Still Prompted to Enter LDAP Credentials Even if Invisible Silent Enrollment is Used

book

Article ID: 155756

calendar_today

Updated On:

Products

Symantec Products

Issue/Introduction

Symantec™ Encryption Desktop (Formally PGP Desktop) includes functionality to use user credentials to enroll the user behind the scenes, thus eliminating any user intervention during the enrollment process. This feature is called Invisible Silent Enrollment (also sometimes called Super Silent Enrollment).

Even when using this string, a user may still be prompted to enter his/her credentials during enrollment.

Cause

Invisible Silent Enrollment incorporates using install strings with msiexec. If another install string is being used “PGP_SILENT_FORCE_LDAP=1 this will negate the PGP_INSTALL_DISABLESSOENROLL=0, thus causing the enrollment credential pop-up.

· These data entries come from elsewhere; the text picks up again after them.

-- ==== Sys2Proof/Machine/State.lean ====
section
/-! DEFINITION. The state of the panel as plain data: every register, table, queue, memory and engine the spec names,
the front end beside it, and the environment's pending choices (turns). -/

namespace Sys2Proof.Machine

/-- A table from numbers to records, at most one entry a key, rising keys. -/
abbrev SMap (α : Type) := List (Nat × α)

/-- Memory: rising addresses, no entry that holds the unlisted value 0 (log 1, DESIGN CHOICE). -/
abbrev Memory := List Host.Cell

/-! ### Threads -/

/-- States of a context (R226). -/
inductive CtxState where
  | empty | ready | gap | stall | blocked | parked | away
  deriving DecidableEq, Repr

/-- Why a stalled context does not go on (R225). -/
inductive Stall where
  /-- no stall -/
  | none
  /-- the bundle has not issued; it is tried again after any later event (the stamp is the event count) -/
  | retry (stamp : Nat)
  /-- a HOLD until the given cycle (R315) -/
  | hold (until_ : Nat)
  /-- a FUSE rendezvous: mask, destination, cycle of issue (R286) -/
  | fuse (mask dest since : Nat)
  /-- the response of a remote barrier instruction (R309) -/
  | barrier
  /-- the outcome of a VLDB's header check (R336) -/
  | header
  /-- a TLBINV's completion (R299) -/
  | tlbinv
  /-- an Osier access that waits for a boundary (R397) -/
  | osier (left : Nat)
  /-- the stop before a migration: the access is executed again when the counters are zero (R99) -/
  | migrate
  /-- held before a global atomic until the core's checkpoint (R490) -/
  | ckpt
  /-- stopped by a class F trap (R454) -/
  | fatal
  deriving DecidableEq, Repr

/-- The wake condition of a blocked context (R224, R459). -/
inductive Wake where
  | none
  /-- BARWAIT on the object at a core and window offset, through which address, waiting for `phase` to pass -/
  | barrier (core off phase va : Nat)
  /-- the stagger delay after an observed flip, until a cycle (R311) -/
  | stagger (until_ : Nat)
  | qpop (q dest : Nat) | qpeek (q dest : Nat)
  /-- LDSY or LDSY.TAKE of a local word: address, destination, take -/
  | ldsy (va dest : Nat) (take : Bool)
  | ring (n : Nat)
  | waitc (l s c t : Nat)
  | hlease (n c : Nat)
  | yield
  | parked
  /-- a bundle that needs the result of an outstanding mesh-window load -/
  | remote
  deriving DecidableEq, Repr

/-- The run tracker (R98): target core in the block, count 1..7, hash of the first pc. -/
structure Tracker where
  x : Nat
  y : Nat
  cnt : Nat
  idx : Nat
  deriving DecidableEq, Repr

/-- The arrival record (R310): object core in the block, window offset, phase bit. -/
structure ArrRec where
  x : Nat
  y : Nat
  off : Nat
  phase : Nat
  deriving DecidableEq, Repr

/-- A trap on its way to a thread: cause, TVAL, imprecise. -/
structure PendTrap where
  cause : Nat
  tval : W
  impr : Bool
  aword : Bool := false
  deriving DecidableEq, Repr

/-- An integrator cell (R390, R391, R393). -/
structure Cell where
  y : Int := 0
  q : Nat := 0
  k : Nat := 0
  s : Nat := 0
  dom : Nat := 0
  /-- emitted stroke of the last step: -1, 0 or 1 -/
  out : Int := 0
  xsrc : Nat := 0x800
  /-- four dy sources: code, negative -/
  dy : List (Nat × Bool) := [(0x800, false), (0x800, false), (0x800, false), (0x800, false)]
  /-- strokes in the FIFO with the cycle each was enqueued, oldest first -/
  fifo : List (Int × Nat) := []
  deriving DecidableEq, Repr

/-- What the A-word of a pair wrote, as it was before, until the thread's next bundle (R253): a trap of the C-word that comes with a later
answer takes the A-word's effect away. -/
structure Undo where
  /-- the first access that the bundle could have made -/
  lo : Nat
  g : List (Nat × W) := []
  m : List (Nat × W) := []
  /-- flags that the A-word set -/
  flags : BitVec 16 := 0
  /-- DIV-group results that it sent on their way; their registers' old values stand in `g`, too -/
  div : List (Nat × W × Nat) := []
  /-- register-space bytes -/
  mem : List (Nat × Nat) := []
  /-- Osier cells: cluster, number, cell -/
  cells : List (Nat × Nat × Cell) := []
  deriving DecidableEq, Repr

Using PGP_SILENT_FORCE_LDAP=1 should be used if the user needs to authenticate to the Symantec PGP Universal Server with different credentials other than the windows password that may have been used to login, however if this is used with the Invisible Silent Enrollment, this will prompt the user for the credentials.

Resolution

Remove the PGP_SILENT_FORCE_LDAP=1 from the install string to resolve this.